EXAONE-Deep-2.4B
Property | Value |
---|---|
Parameters | 2.14B |
Context Length | 32,768 tokens |
Layers | 30 |
Attention Heads | GQA with 32 Q-heads and 8 KV-heads |
Vocabulary Size | 102,400 |
License | EXAONE AI Model License Agreement 1.1 - NC |
What is EXAONE-Deep-2.4B?
EXAONE-Deep-2.4B is an advanced language model developed by LG AI Research, specifically designed for superior reasoning capabilities in mathematics and coding tasks. As part of the EXAONE Deep family, this model represents a significant achievement in balancing model size with performance, outperforming other models of comparable scale.
Implementation Details
The model features a sophisticated architecture with 30 layers and employs Grouped-Query Attention (GQA) with 32 query heads and 8 key-value heads. It supports an impressive context length of 32,768 tokens and includes tied word embeddings, distinguishing it from its larger siblings in the EXAONE family.
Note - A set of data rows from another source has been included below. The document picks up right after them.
/-- A field of a shadow copy. -/
def State.shFld (s : State) (pg : Page) (f : Fld) (bank : Nat := 0) : Nat :=
  bitsOf (s.shReg (regKey pg f.off bank)).toNat f.hi f.lo

/-- The shadow copies that satisfy `p` take effect, and are copies no longer (R14, R354). -/
def State.activate (s : State) (p : Nat → Bool) : State :=
  let due := s.shadow.filter (fun e => p e.1)
  let s := due.foldl (fun s e => s.setReg e.1 e.2) s
  { s with shadow := s.shadow.filter (fun e => !p e.1) }

/-- The tick count (R25). -/
def State.tick (s : State) : Nat := s.fld64 .time Tim.TICK_LO

/-- The chip number of this device (R522). -/
def State.chip (s : State) : Nat := s.fld .glb Glb.CHIP_ID_CHIP

/-- Something leaves the module. -/
def State.emit (s : State) (o : Out) : State := { s with out := s.out ++ [o] }

/-- Apply an operation for each member of a list, in order. -/
def State.each {α : Type} (s : State) (l : List α) (f : α → State → State) : State := l.foldl (fun s x => f x s) s

/-- Apply an operation where a condition holds. -/
def State.whenB (s : State) (b : Bool) (f : State → State) : State := if b then f s else s

/-! ### The error bits of a page and the interrupt summary (Table 18.10, R528) -/

/-- The bit of IRQ_SUMMARY that a page's base falls under (Table 18.12). -/
def irqBit (base : Nat) : Nat :=
  if base < 0x01000000 then base / 65536 % 16
  else if base < 0x02000000 then 16 else if base < 0x03000000 then 17
  else if base < 0x03800000 then 18 else 19

/-- IRQ_SUMMARY as the pages' ERR_STAT AND INT_EN make it. -/
def State.irqNow (s : State) : Nat :=
  s.regs.foldl (fun acc e =>
    if regAddr e.1 % 4096 = 0x018 && regBank e.1 = 0 && (e.2 &&& s.reg (e.1 + 64 * 0x10)) != 0 then
      acc ||| 2 ^ irqBit (regAddr e.1 - 0x018)
    else acc) 0

/-- Bring IRQ_SUMMARY up to date; a bit newly set sends the host its interrupt (R528). -/
def State.irqUpdate (s : State) : State :=
  let now := s.irqNow
  let old := s.fld .glb Glb.IRQ_SUMMARY
  let s := s.setFld .glb Glb.IRQ_SUMMARY now
  if now &&& (old ^^^ 0xFFFFFFFF) != 0 && s.fld .glb (Glb.IRQ_CFG.sub 16 16) = 1 then
    s.emit (.msix (s.fld .glb (Glb.IRQ_CFG.sub 10 0)))
  else s

/-- Set bit `n` of a page's ERR_STAT, with ERR_FIRST and ERR_COUNT (Table 18.10). -/
def State.setErr (s : State) (pg : Page) (n : Nat) : State :=
  let stat := s.fld pg Hd.ERR_STAT
  let mask := s.fld pg Hd.ERR_MASK
  let masked := bitAt mask n
  let s :=
    if masked || bitAt stat n then s
    else
      let s := if stat = 0 then s.setFld pg Hd.ERR_FIRST (n + s.tick % 2 ^ 24 * 256) else s
      s.bump pg Hd.ERR_COUNT
  (s.setFld pg Hd.ERR_STAT (stat ||| 2 ^ n)).irqUpdate

/-! ### Captures of the time base (R332) -/

/-- Nanoseconds of a TAI second. -/
def nsPerSec : Nat := 1000000000

/-- One tick in 2^−16 ns. -/
def tickLen : Nat := 10000 * 65536

/-- Show a latch in the registers of capture `n`. -/
def State.capShow (s : State) (n t : Nat) (stepped : Bool) : State :=
  let ns := t / 65536
  let s := s.setFld64 .trg (Trg.CAP_SEC_LO n) (ns / nsPerSec)
  let s := s.setFld .trg (Trg.CAP_NS n) (ns % nsPerSec)
  s.setFld .trg (Trg.CAP_FRAC n) (t % 65536 + 65536 + bool01 stepped * 131072)

/-- Capture `n` latches the time `t`; while it is being read out, the registers keep the latch that is read (R332). -/
def State.capLatch (s : State) (n t : Nat) : State :=
  let stepped := match s.time.stepAt with
    | some a => decide (a ≤ t) && decide (t < a + 1000 * 65536)
    | none => false
  let s := if s.fld .trg ((Trg.CAP_FRAC n).sub 16 16) = 1 then s.bump .trg (Trg.CAP_MISSED n) else s
  let s := s.bump .trg (Trg.CAP_CNT n)
  if s.time.capFrozen.contains n then
    let s := s.setFld .trg ((Trg.CAP_FRAC n).sub 16 16) 1
    { s with time := { s.time with capNext := tSet s.time.capNext n (some (t, stepped)) } }
  else s.capShow n t stepped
- Advanced reasoning capabilities optimized for math and coding tasks
- Efficient architecture with GQA attention mechanism
- Extensive vocabulary of 102,400 tokens
- Support for bfloat16 precision
Core Capabilities
- Exceptional performance on MATH-500 benchmark with 92.3% pass@1
- Strong results on AIME mathematics competitions
- Competitive performance on CSAT Math and GPQA Diamond tests
- Robust code generation abilities with 46.6% pass rate on Live Code Bench
Frequently Asked Questions
Q: What makes this model unique?
EXAONE-Deep-2.4B stands out for its exceptional reasoning capabilities despite its relatively compact size. It achieves performance levels that compete with or exceed larger models, particularly in mathematical reasoning and coding tasks.
Q: What are the recommended use cases?
The model excels in mathematical problem-solving, coding tasks, and general reasoning applications. It's particularly well-suited for educational applications, automated mathematics assistance, and code generation tasks that require strong logical reasoning.